IETF64 Review: Internationalized Email and Extensions (IEE)

By: Marcos Sanz

Date: December 7, 2005

line break image

More than one and a half years have gone since the last Internationalizing Email Address BoF, which took place at the IETF 59 in Seoul, and apparently the time has now come at the IETF 64 for a working group to be formed and to take a stab at the issue of fully internationalized email addresses. The biggest push for this work comes from IETFer colleagues in China, Japan and Korea. And not without reason: imagine you have to transliterate your names from Hangul or Kanji into ASCII for most of the email addresses you type. This is not only a cumbersome and alienating process, but also an error-prone one. On top of that consider, you only would have to do that for the left hand side of the ‘@’ character, since the right hand side of the address, the domain names, are already internationalized by the IDNA standard (RFC 3490). Now, how incoherent is this current situation?

Different to the IDNA solution, the current approach, as discussed at the IEE BoF, is not occurring at the presentation level, but consists of a series of far-reaching modifications to the underlying protocols:

  • The definition of a mailbox in RFC 2821 is revisited and updated in order for the Local Part (everything left of the ‘@’) to support the full Unicode range of characters, not only ASCII, and for the Domain part (everything right of the ‘@’) to support the IDNA standard. This new form of mailbox is called the Internationalized eMail Address (IMA).
  • The mail transfer protocol SMTP needs a service extension that will allow mail transmission agents (MTAs) to signalize to their clients at the moment of the session establishment that they support IMAs. Clients that are confronted with that extension will then be able to transmit IMAs in raw UTF-8 encoding to the MTAs in the SMTP commands. The IMA extension is dependent on previous support of the 8BITMIME (RFC 1652) extension by the MTA.
  • IMAs will not be confined to the SMTP envelope, but spread all over the headers of an email, so the need for characters beyond ASCII in the values of header fields becomes obvious. Though MIME-Extensions (RFC 2047) already provide for partial internationalization support in headers by means of different encodings on the wire, these extensions don’t go far enough. Now with IMA, the definition of header fields as of RFC 2822 will be updated for them to natively support the whole Unicode character space. If an SMTP client communicates with an MTA with IMA support, the client can encode any header field in raw UTF-8. The syntax of header names, however, remains unchanged.
  • A last, but crucial issue: downgrade mechanisms are defined for the case in which any of the MTAs involved in the delivery chain of a mail would not support the IMA extension. Basically, the MAIL and RCPT SMTP commands will support an optional parameter (ALT-ADDRESS) that allows a client to convey an alternative non-internationalized address, which could be used as a fallback instead of the original IMA. This alternative address could also be automatically generated by applying an ASCII encoding mechanism similar to the ACE used for domain names to the whole IMA, thus mapping it into ASCII. The latter kind of downgraded addresses would be marked accordingly. It would be up to the final MTA (or mail delivery agent) to decode the downgraded fields to turn them back into IMAs. As a last resort, when everything else fails, the mail could always be bounced back to the sender.

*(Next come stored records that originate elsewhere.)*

@[simp] theorem Part.writeStaged_intake (i : Nat) (en : Lanes) (d : Word) : (p.writeStaged i en d).intake = p.intake := rfl
@[simp] theorem Part.writeStaged_tracker (i : Nat) (en : Lanes) (d : Word) : (p.writeStaged i en d).tracker = p.tracker := rfl
@[simp] theorem Part.writeStaged_holes (i : Nat) (en : Lanes) (d : Word) : (p.writeStaged i en d).holes = p.holes := rfl
@[simp] theorem Part.writeStaged_sched (i : Nat) (en : Lanes) (d : Word) : (p.writeStaged i en d).sched = p.sched := rfl
@[simp] theorem Part.writeStaged_head (i : Nat) (en : Lanes) (d : Word) : (p.writeStaged i en d).head = p.head := rfl
@[simp] theorem Part.writeStaged_belt (i : Nat) (en : Lanes) (d : Word) : (p.writeStaged i en d).belt = p.belt := rfl
@[simp] theorem Part.writeStaged_lots (i : Nat) (en : Lanes) (d : Word) : (p.writeStaged i en d).lots = p.lots := rfl
@[simp] theorem Part.writeStaged_recorder (i : Nat) (en : Lanes) (d : Word) : (p.writeStaged i en d).recorder = p.recorder := rfl
@[simp] theorem Part.writeStaged_dirty (i : Nat) (en : Lanes) (d : Word) : (p.writeStaged i en d).dirty = p.dirty := rfl
@[simp] theorem Part.writeStaged_free (i : Nat) (en : Lanes) (d : Word) : (p.writeStaged i en d).free = p.free := rfl

@[simp] theorem Part.addRecent_intake (r : RecentHide) : (p.addRecent r).intake = p.intake := rfl
@[simp] theorem Part.addRecent_tracker (r : RecentHide) : (p.addRecent r).tracker = p.tracker := rfl
@[simp] theorem Part.addRecent_holes (r : RecentHide) : (p.addRecent r).holes = p.holes := rfl
@[simp] theorem Part.addRecent_sched (r : RecentHide) : (p.addRecent r).sched = p.sched := rfl
@[simp] theorem Part.addRecent_head (r : RecentHide) : (p.addRecent r).head = p.head := rfl
@[simp] theorem Part.addRecent_belt (r : RecentHide) : (p.addRecent r).belt = p.belt := rfl
@[simp] theorem Part.addRecent_setup (r : RecentHide) : (p.addRecent r).setup = p.setup := rfl
@[simp] theorem Part.addRecent_recorder (r : RecentHide) : (p.addRecent r).recorder = p.recorder := rfl
@[simp] theorem Part.addRecent_dirty (r : RecentHide) : (p.addRecent r).dirty = p.dirty := rfl
@[simp] theorem Part.addRecent_free (r : RecentHide) : (p.addRecent r).free = p.free := rfl

@[simp] theorem Part.clearAutoMask_tracker : (p.clearAutoMask).tracker = p.tracker := by unfold Part.clearAutoMask; rfl
@[simp] theorem Part.clearAutoMask_holes : (p.clearAutoMask).holes = p.holes := by unfold Part.clearAutoMask; rfl
@[simp] theorem Part.clearAutoMask_sched : (p.clearAutoMask).sched = p.sched := by unfold Part.clearAutoMask; rfl
@[simp] theorem Part.clearAutoMask_head : (p.clearAutoMask).head = p.head := by unfold Part.clearAutoMask; rfl
@[simp] theorem Part.clearAutoMask_belt : (p.clearAutoMask).belt = p.belt := by unfold Part.clearAutoMask; rfl
@[simp] theorem Part.clearAutoMask_lots : (p.clearAutoMask).lots = p.lots := by unfold Part.clearAutoMask; rfl
@[simp] theorem Part.clearAutoMask_setup : (p.clearAutoMask).setup = p.setup := by unfold Part.clearAutoMask; rfl
@[simp] theorem Part.clearAutoMask_recorder : (p.clearAutoMask).recorder = p.recorder := by unfold Part.clearAutoMask; rfl
@[simp] theorem Part.clearAutoMask_dirty : (p.clearAutoMask).dirty = p.dirty := by unfold Part.clearAutoMask; rfl
@[simp] theorem Part.clearAutoMask_free : (p.clearAutoMask).free = p.free := by unfold Part.clearAutoMask; rfl

@[simp] theorem Part.reconfigureRowRing_tracker : (p.reconfigureRowRing).tracker = p.tracker := by unfold Part.reconfigureRowRing; rfl
@[simp] theorem Part.reconfigureRowRing_holes : (p.reconfigureRowRing).holes = p.holes := by unfold Part.reconfigureRowRing; rfl
@[simp] theorem Part.reconfigureRowRing_sched : (p.reconfigureRowRing).sched = p.sched := by unfold Part.reconfigureRowRing; rfl
@[simp] theorem Part.reconfigureRowRing_head : (p.reconfigureRowRing).head = p.head := by unfold Part.reconfigureRowRing; rfl
@[simp] theorem Part.reconfigureRowRing_belt : (p.reconfigureRowRing).belt = p.belt := by unfold Part.reconfigureRowRing; rfl
@[simp] theorem Part.reconfigureRowRing_lots : (p.reconfigureRowRing).lots = p.lots := by unfold Part.reconfigureRowRing; rfl
@[simp] theorem Part.reconfigureRowRing_setup : (p.reconfigureRowRing).setup = p.setup := by unfold Part.reconfigureRowRing; rfl
@[simp] theorem Part.reconfigureRowRing_recorder : (p.reconfigureRowRing).recorder = p.recorder := by unfold Part.reconfigureRowRing; rfl
@[simp] theorem Part.reconfigureRowRing_dirty : (p.reconfigureRowRing).dirty = p.dirty := by unfold Part.reconfigureRowRing; rfl
@[simp] theorem Part.reconfigureRowRing_free : (p.reconfigureRowRing).free = p.free := by unfold Part.reconfigureRowRing; rfl
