@[simp] theorem Part.dropRecord_intake (r : Record) : (p.dropRecord r).intake = p.intake := by unfold Part.dropRecord; cases r <;> simp
@[simp] theorem Part.dropRecord_tracker (r : Record) : (p.dropRecord r).tracker = p.tracker := by unfold Part.dropRecord; cases r <;> simp
@[simp] theorem Part.dropRecord_holes (r : Record) : (p.dropRecord r).holes = p.holes := by unfold Part.dropRecord; cases r <;> simp
@[simp] theorem Part.dropRecord_sched (r : Record) : (p.dropRecord r).sched = p.sched := by unfold Part.dropRecord; cases r <;> simp
@[simp] theorem Part.dropRecord_head (r : Record) : (p.dropRecord r).head = p.head := by unfold Part.dropRecord; cases r <;> simp
@[simp] theorem Part.dropRecord_belt (r : Record) : (p.dropRecord r).belt = p.belt := by unfold Part.dropRecord; cases r <;> simp
@[simp] theorem Part.dropRecord_setup (r : Record) : (p.dropRecord r).setup = p.setup := by unfold Part.dropRecord; cases r <;> simp
@[simp] theorem Part.dropRecord_free (r : Record) : (p.dropRecord r).free = p.free := by unfold Part.dropRecord; cases r <;> simp

@[simp] theorem Part.emit_intake (r : Record) : (p.emit r).intake = p.intake := by unfold Part.emit; (try dsimp only); (repeat' split) <;> simp
@[simp] theorem Part.emit_tracker (r : Record) : (p.emit r).tracker = p.tracker := by unfold Part.emit; (try dsimp only); (repeat' split) <;> simp
@[simp] theorem Part.emit_holes (r : Record) : (p.emit r).holes = p.holes := by unfold Part.emit; (try dsimp only); (repeat' split) <;> simp
@[simp] theorem Part.emit_sched (r : Record) : (p.emit r).sched = p.sched := by unfold Part.emit; (try dsimp only); (repeat' split) <;> simp
@[simp] theorem Part.emit_head (r : Record) : (p.emit r).head = p.head := by unfold Part.emit; (try dsimp only); (repeat' split) <;> simp
@[simp] theorem Part.emit_belt (r : Record) : (p.emit r).belt = p.belt := by unfold Part.emit; (try dsimp only); (repeat' split) <;> simp
@[simp] theorem Part.emit_setup (r : Record) : (p.emit r).setup = p.setup := by unfold Part.emit; (try dsimp only); (repeat' split) <;> simp
@[simp] theorem Part.emit_free (r : Record) : (p.emit r).free = p.free := by unfold Part.emit; (try dsimp only); (repeat' split) <;> simp

@[simp] theorem Part.raise_intake (k : EventKind) (a : Word) : (p.raise k a).intake = p.intake := by unfold Part.raise; (try dsimp only); (repeat' split) <;> simp
@[simp] theorem Part.raise_tracker (k : EventKind) (a : Word) : (p.raise k a).tracker = p.tracker := by unfold Part.raise; (try dsimp only); (repeat' split) <;> simp
@[simp] theorem Part.raise_holes (k : EventKind) (a : Word) : (p.raise k a).holes = p.holes := by unfold Part.raise; (try dsimp only); (repeat' split) <;> simp
@[simp] theorem Part.raise_sched (k : EventKind) (a : Word) : (p.raise k a).sched = p.sched := by unfold Part.raise; (try dsimp only); (repeat' split) <;> simp
@[simp] theorem Part.raise_head (k : EventKind) (a : Word) : (p.raise k a).head = p.head := by unfold Part.raise; (try dsimp only); (repeat' split) <;> simp
@[simp] theorem Part.raise_belt (k : EventKind) (a : Word) : (p.raise k a).belt = p.belt := by unfold Part.raise; (try dsimp only); (repeat' split) <;> simp
@[simp] theorem Part.raise_setup (k : EventKind) (a : Word) : (p.raise k a).setup = p.setup := by unfold Part.raise; (try dsimp only); (repeat' split) <;> simp
@[simp] theorem Part.raise_free (k : EventKind) (a : Word) : (p.raise k a).free = p.free := by unfold Part.raise; (try dsimp only); (repeat' split) <;> simp
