-- ==== Sys2Proof/Laws/PassFrames.lean ====
section
/-! SUPPORT. What the stages of a row pass leave alone, block by block. -/

namespace Sys2Proof.Machine

set_option linter.unusedTactic false
set_option linter.unnecessarySeqFocus false

/-- A fold whose every step keeps a value keeps it. -/
theorem foldl_keep {α β γ : Type} {f : α → γ} {g : α → β → α} (h : ∀ a b, f (g a b) = f a) (l : List β) (a : α) :
    f (l.foldl g a) = f a := by
  induction l generalizing a with
  | nil => rfl
  | cons b l ih => rw [List.foldl_cons, ih, h]

variable (p : Part)

@[simp] theorem Part.birthLot_intake : (p.birthLot).2.intake = p.intake := by unfold Part.birthLot; (try dsimp only); (repeat' split) <;> simp
@[simp] theorem Part.birthLot_tracker : (p.birthLot).2.tracker = p.tracker := by unfold Part.birthLot; (try dsimp only); (repeat' split) <;> simp
@[simp] theorem Part.birthLot_holes : (p.birthLot).2.holes = p.holes := by unfold Part.birthLot; (try dsimp only); (repeat' split) <;> simp
@[simp] theorem Part.birthLot_sched : (p.birthLot).2.sched = p.sched := by unfold Part.birthLot; (try dsimp only); (repeat' split) <;> simp
@[simp] theorem Part.birthLot_head : (p.birthLot).2.head = p.head := by unfold Part.birthLot; (try dsimp only); (repeat' split) <;> simp
@[simp] theorem Part.birthLot_belt : (p.birthLot).2.belt = p.belt := by unfold Part.birthLot; (try dsimp only); (repeat' split) <;> simp
@[simp] theorem Part.birthLot_recorder : (p.birthLot).2.recorder = p.recorder := by unfold Part.birthLot; (try dsimp only); (repeat' split) <;> simp
@[simp] theorem Part.birthLot_free : (p.birthLot).2.free = p.free := by unfold Part.birthLot; (try dsimp only); (repeat' split) <;> simp

@[simp] theorem Part.drawNumber_intake : (p.drawNumber).2.intake = p.intake := by unfold Part.drawNumber; (try dsimp only); (repeat' split) <;> simp
@[simp] theorem Part.drawNumber_holes : (p.drawNumber).2.holes = p.holes := by unfold Part.drawNumber; (try dsimp only); (repeat' split) <;> simp
@[simp] theorem Part.drawNumber_sched : (p.drawNumber).2.sched = p.sched := by unfold Part.drawNumber; (try dsimp only); (repeat' split) <;> simp
@[simp] theorem Part.drawNumber_head : (p.drawNumber).2.head = p.head := by unfold Part.drawNumber; (try dsimp only); (repeat' split) <;> simp
@[simp] theorem Part.drawNumber_belt : (p.drawNumber).2.belt = p.belt := by unfold Part.drawNumber; (try dsimp only); (repeat' split) <;> simp
@[simp] theorem Part.drawNumber_lots : (p.drawNumber).2.lots = p.lots := by unfold Part.drawNumber; (try dsimp only); (repeat' split) <;> simp
@[simp] theorem Part.drawNumber_setup : (p.drawNumber).2.setup = p.setup := by unfold Part.drawNumber; (try dsimp only); (repeat' split) <;> simp
@[simp] theorem Part.drawNumber_recorder : (p.drawNumber).2.recorder = p.recorder := by unfold Part.drawNumber; (try dsimp only); (repeat' split) <;> simp
@[simp] theorem Part.drawNumber_free : (p.drawNumber).2.free = p.free := by unfold Part.drawNumber; (try dsimp only); (repeat' split) <;> simp
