-- ==== Sys2Proof/Laws/PerInstr.lean ====
section
/-! SUPPORT. The family OperandRange: which operands make a command one that nothing can spell, command by command. -/

namespace Sys2Proof.Laws

/-- The operands of a command lie outside what a beat or an event can spell. Only four commands have such operands: a transaction
has one to eight beats (9.1), the setup area 80 words and the status block 48 (11.2, 11.3), the codes 1 to 7 their own
commands (11.2). -/
def OperandRange.outside : Instr → Prop
  | .upstreamTransaction (some t) _ => t.beats.length = 0 ∨ 8 < t.beats.length
  | .setupWordWrite word _ _ => 80 ≤ word.toNat
  | .statusBlockWrite word => 48 ≤ word.toNat
  | .unknownCommand code _ => 1 ≤ code.toNat ∧ code.toNat ≤ 7
  | _ => False

/-- A command is well-formed exactly when its operands are not outside their range. -/
def OperandRange.Statement (i : Instr) : Prop := i.wellFormed = true ↔ ¬ OperandRange.outside i

namespace OperandRange

theorem powerOnReset (straps : BitVec 3) : Statement (.powerOnReset straps) := by simp [Statement, outside, Instr.wellFormed]

theorem upstreamTransaction (request : Option Transaction) (pause : Option Nat) : Statement (.upstreamTransaction request pause) := by
  cases request with
  | none => simp [Statement, outside, Instr.wellFormed]
  | some t =>
    simp only [Statement, outside, Instr.wellFormed, Option.all_some, Transaction.wellFormed, Bool.and_eq_true,
      decide_eq_true_eq]
    omega

theorem postedWordWrite : Statement .postedWordWrite := by simp [Statement, outside, Instr.wellFormed]

theorem partWordComplete : Statement .partWordComplete := by simp [Statement, outside, Instr.wellFormed]

theorem beamWordWrite (slot : BitVec 6) (offset : BitVec 6) (enables : Lanes) (data : Word) : Statement (.beamWordWrite slot offset enables data) := by simp [Statement, outside, Instr.wellFormed]

theorem headerWrite (slot : BitVec 6) (enables : Lanes) (data : Word) : Statement (.headerWrite slot enables data) := by simp [Statement, outside, Instr.wellFormed]

theorem rowPass (units : Option Nat) : Statement (.rowPass units) := by simp [Statement, outside, Instr.wellFormed]

theorem recordMoveOut : Statement .recordMoveOut := by simp [Statement, outside, Instr.wellFormed]

theorem recordWordHandIn : Statement .recordWordHandIn := by simp [Statement, outside, Instr.wellFormed]

theorem producerIndexHandIn : Statement .producerIndexHandIn := by simp [Statement, outside, Instr.wellFormed]

theorem statusWordPost : Statement .statusWordPost := by simp [Statement, outside, Instr.wellFormed]

theorem setupWordWrite (word : BitVec 7) (enables : Lanes) (data : Word) : Statement (.setupWordWrite word enables data) := by
  simp only [Statement, outside, Instr.wellFormed, decide_eq_true_eq]; omega

theorem argumentWordWrite (which : ArgWord) (enables : Lanes) (data : Word) : Statement (.argumentWordWrite which enables data) := by simp [Statement, outside, Instr.wellFormed]

theorem consumerIndexWrite (enables : Lanes) (data : Word) : Statement (.consumerIndexWrite enables data) := by simp [Statement, outside, Instr.wellFormed]

theorem statusBlockWrite (word : BitVec 6) : Statement (.statusBlockWrite word) := by
  simp only [Statement, outside, Instr.wellFormed, decide_eq_true_eq]; omega

theorem markWindowMatch (write : Bool) (wordAddr : BitVec 22) (enables : Lanes) (data : Word) : Statement (.markWindowMatch write wordAddr enables data) := by simp [Statement, outside, Instr.wellFormed]

theorem commit (tag : Half) : Statement (.commit tag) := by simp [Statement, outside, Instr.wellFormed]

theorem lotNext (tag : Half) : Statement (.lotNext tag) := by simp [Statement, outside, Instr.wellFormed]

theorem manualEnter (tag : Half) : Statement (.manualEnter tag) := by simp [Statement, outside, Instr.wellFormed]

theorem clearSticky (tag : Half) : Statement (.clearSticky tag) := by simp [Statement, outside, Instr.wellFormed]

theorem headReset (tag : Half) : Statement (.headReset tag) := by simp [Statement, outside, Instr.wellFormed]

theorem parkNow (tag : Half) : Statement (.parkNow tag) := by simp [Statement, outside, Instr.wellFormed]

theorem restart (tag : Half) : Statement (.restart tag) := by simp [Statement, outside, Instr.wellFormed]

theorem unknownCommand (code : BitVec 4) (tag : Half) : Statement (.unknownCommand code tag) := by
  simp only [Statement, outside, Instr.wellFormed, isUnknownCode, Bool.or_eq_true, decide_eq_true_eq]
  revert code; decide

theorem haltTimerExpiry : Statement .haltTimerExpiry := by simp [Statement, outside, Instr.wellFormed]

theorem parkTimerExpiry : Statement .parkTimerExpiry := by simp [Statement, outside, Instr.wellFormed]

theorem frameBoundary : Statement .frameBoundary := by simp [Statement, outside, Instr.wellFormed]

theorem frameEnd (carriage : BitVec 16) (wheel1 : BitVec 16) (wheel2 : BitVec 16) (wheel3 : BitVec 16) (wheel4 : BitVec 16) (hammer : BitVec 16) : Statement (.frameEnd carriage wheel1 wheel2 wheel3 wheel4 hammer) := by simp [Statement, outside, Instr.wellFormed]

theorem noStrike : Statement .noStrike := by simp [Statement, outside, Instr.wellFormed]

end OperandRange

end Sys2Proof.Laws
end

These mechanisms, in the form of four I-Ds, are targeted at becoming experimental RFCs. Since it was recognized as a prime directive not to fragment the existing email system, these RFCs will not find their way on to the standards track before implementations appear and the extensions are thoroughly evaluated in daily operations.

Impact on other protocols which make use of email addresses, notably POP and IMAP, and on others such as LDAP, ACAP or S/MIME, will be evaluated and additional documents will be produced. Interaction with mailing lists and similar distribution mechanisms will be studied and operational guidelines for IMA deployment will be documented.

Internationalized domain names are often associated to phishing and other security problems, like the so-called homograph attack. That is partly unfair: to be true, the whole of the spoofing-attempt mails received by the author at the moment, which are not few, come from traditional ASCII domain names. Since the advent of IDNA, however, some lessons have been learnt and it is a widespread belief that the amount of characters allowed by IDNA is far beyond what is actually needed. To the eyes of the author, the internationalized email addresses effort should try to apply this knowledge from the beginning, constraining the syntax of the Local Part of the email as necessary. It would be sensible to base upon work done by other experts, like for instance, the General Security Profile for Identifiers defined by the Unicode Consortium.

All in all, a challenging, multidisciplinary task, which will need as much peer review as possible. What are you waiting for?